-- ==== Sys2Proof/Machine/Verify.lean ====
section
/-! DEFINITION. The syndrome verifier (43_syndrome_verify.md). -/

namespace Sys2Proof.Machine

/-- `unfinalize(c)` (R162). -/
def unfinalize (c : CfgRegs) (checksum : Word) : Word :=
  let u := if c.xorOut ≠ 0 then checksum ^^^ c.xorOut else checksum
  if c.reflectOut then reflect u c.width.toNat else u

/-- `feed_back(pre, u)` (R163): forwards, through the same `fold_byte` as `UPDATE`, each byte reflected first when
`REFLECT_IN = 1`. -/
def feedBack (c : CfgRegs) (pre u : Word) : Word := fold c pre ((checksumBytes c.width.toNat u).map (inputByte c))

/-- `syndrome(pre, c)` (R160): the syndrome, neither reflected nor XORed (R164), and the skip flag. -/
def syndrome (c : CfgRegs) (pre checksum : Word) : Word × Bool :=
  if skipVerify c then (0, true) else (feedBack c pre (unfinalize c checksum), false)

/-- The effect shared by the two commands: `SYNDROME` and `VSKIP` are written, and kept when `ERR_DEFECT` is raised (R165,
60_exceptions.md R208, R212). -/
def verifyEffect (cw : CmdWord) (checksum : Word) (s : State) : State :=
  let (syn, skip) := syndrome s.cfg s.prefinal checksum
  let written := { s with syndrome := syn, vskip := skip }
  if syn ≠ 0 then raise cw .defect syn written else respond .ok 0 written

/-- `VERIFY` (R165): the block's own latest checksum. -/
def execVerify (s : State) : Result :=
  runChecked (encodeCw .verify) (engineChecks .final s) (verifyEffect (encodeCw .verify) s.crcReg) s

/-- `VERIFYI` (R166): a checksum the host supplies. -/
def execVerifyi (op : Word) (s : State) : Result :=
  runChecked (encodeCw (.verifyi op)) (engineChecks .final s) (verifyEffect (encodeCw (.verifyi op)) op) s

end Sys2Proof.Machine
end

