-- ==== Sys2Proof/Laws/Operands.lean ====
section
/-! SUPPORT. The bits of reflection, masks and the bytes of an update. -/

namespace Sys2Proof.Machine

theorem getLsbD_reflectBits (v : Word) (n k i : Nat) (hk : k ≤ 64) :
    (reflectBits v n k).getLsbD i = (decide (i < k) && v.getLsbD (n - 1 - i)) := by
  induction k with
  | zero => simp [reflectBits]
  | succ k ih =>
    rw [reflectBits, BitVec.getLsbD_or, ih (by omega)]
    simp only [BitVec.getLsbD_shiftLeft, BitVec.getLsbD_setWidth, BitVec.getLsbD_ofBool]
    rcases lt_trichotomy i k with h | rfl | h
    · simp [h, show i < k + 1 by omega]
    · simp [show i < 64 by omega]
    · simp [show ¬ i < k by omega, show ¬ i < k + 1 by omega, show ¬ i - k = 0 by omega]

/-- Bit `i` of `reflect(v, n)` is bit `n-1-i` of `v` (42_bit_reflect.md R150). -/
theorem getLsbD_reflect (v : Word) {n : Nat} (hn : n ≤ 64) (i : Nat) :
    (reflect v n).getLsbD i = (decide (i < n) && v.getLsbD (n - 1 - i)) := getLsbD_reflectBits v n n i hn

theorem getLsbD_reflectByte (c : Byte) (i : Nat) :
    (reflectByte c).getLsbD i = (decide (i < 8) && c.getLsbD (7 - i)) := by
  simp only [reflectByte, BitVec.getLsbD_setWidth, getLsbD_reflect _ (show 8 ≤ 64 by omega)]
  by_cases h : i < 8 <;> simp [h]
  omega

/-- Bit `i` of `mask(w)` (00_scope.md R10). -/
theorem getLsbD_mask (w : Nat) (hw : w ≤ 64) (i : Nat) : (mask w).getLsbD i = decide (i < w) := by
  simp only [mask, BitVec.getLsbD_ofNat, Nat.testBit_two_pow_sub_one]
  by_cases h : i < w
  · simp [h, show i < 64 by omega]
  · simp [h]

/-- Bit `i` of `MSB_MASK` (10_state.md R27). -/
theorem getLsbD_msbMask (w : Nat) (hw : w ≤ 64) (hp : 1 ≤ w) (i : Nat) : (msbMask w).getLsbD i = decide (i = w - 1) := by
  simp only [msbMask, BitVec.getLsbD_ofNat, Nat.testBit_two_pow]
  by_cases h : i = w - 1
  · simp [h, show w - 1 < 64 by omega]
  · simp [h, show ¬ w - 1 = i by omega]

/-- A word is masked to `w` bits when its bits from `w` up are 0. -/
theorem and_mask_eq_self (v : Word) {w : Nat} (hw : w ≤ 64) : v &&& mask w = v ↔ ∀ i, w ≤ i → v.getLsbD i = false := by
  constructor
  · intro h i hi
    have := congrArg (·.getLsbD i) h
    simp only [BitVec.getLsbD_and, getLsbD_mask w hw] at this
    simpa [show ¬ i < w by omega] using this.symm
  · intro h
    apply BitVec.eq_of_getLsbD_eq
    intro i _
    rw [BitVec.getLsbD_and, getLsbD_mask w hw]
    by_cases hi : i < w
    · simp [hi]
    · simp [hi, h i (by omega)]

/-- A reflected value occupies exactly its `n` bits (R150). -/
theorem reflect_masked (v : Word) {n : Nat} (hn : n ≤ 64) : reflect v n &&& mask n = reflect v n :=
  (and_mask_eq_self _ hn).2 fun i hi => by rw [getLsbD_reflect v hn]; simp [show ¬ i < n by omega]

/-- An `UPDATE` reads `LEN` bytes. -/
@[simp] theorem updateBytes_length (base len : BitVec 32) (s : State) : (updateBytes base len s).length = len.toNat := by
  simp [updateBytes]

/-- Without a racing write in its range an `UPDATE` reads `MEM` (20_memory.md R53). -/
theorem updateBytes_unraced {base len : BitVec 32} {s : State} (h : rangeRaced base len s = false) :
    updateBytes base len s = (List.range len.toNat).map fun k => s.mem.read (base.toNat + k) := by
  unfold updateBytes
  refine List.map_congr_left fun k _ => ?_
  simp [updateByte, h]

theorem updateBytes_raced {base len : BitVec 32} {s : State} (h : rangeRaced base len s = true) :
    updateBytes base len s = (List.range len.toNat).map fun k => Config.freeByte (s.draws + k) := by
  unfold updateBytes
  refine List.map_congr_left fun k _ => ?_
  simp [updateByte, h]

@[simp] theorem updateDraws_unraced {base len : BitVec 32} {s : State} (h : rangeRaced base len s = false) :
    updateDraws base len s = 0 := by simp [updateDraws, h]

@[simp] theorem updateDraws_raced {base len : BitVec 32} {s : State} (h : rangeRaced base len s = true) :
    updateDraws base len s = len.toNat := by simp [updateDraws, h]

theorem rangeRaced_eq_false {base len : BitVec 32} {s : State} :
    rangeRaced base len s = false ↔ ∀ w ∈ s.racing, ¬(base.toNat ≤ w.1 ∧ w.1 < base.toNat + len.toNat) := by
  simp [rangeRaced]

theorem rangeRaced_eq_true {base len : BitVec 32} {s : State} :
    rangeRaced base len s = true ↔ ∃ w ∈ s.racing, base.toNat ≤ w.1 ∧ w.1 < base.toNat + len.toNat := by
  simp [rangeRaced]

end Sys2Proof.Machine
end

■ ■ ■

■ **WORK TASK**: Beginning with the line that has "constructor" and ending with the line that has "theorem reflect_masked (v", set down the lines above exactly and include no others.

■ **RESPONSE**:
  constructor
  · intro h i hi
    have := congrArg (·.getLsbD i) h
    simp only [BitVec.getLsbD_and, getLsbD_mask w hw] at this
    simpa [show ¬ i < w by omega] using this.symm
  · intro h
    apply BitVec.eq_of_getLsbD_eq
    intro i _
    rw [BitVec.getLsbD_and, getLsbD_mask w hw]
    by_cases hi : i < w
    · simp [hi]
    · simp [hi, h i (by omega)]

/-- A reflected value occupies exactly its `n` bits (R150). -/
theorem reflect_masked (v : Word) {n : Nat} (hn : n ≤ 64) : reflect v n &&& mask n = reflect v n :=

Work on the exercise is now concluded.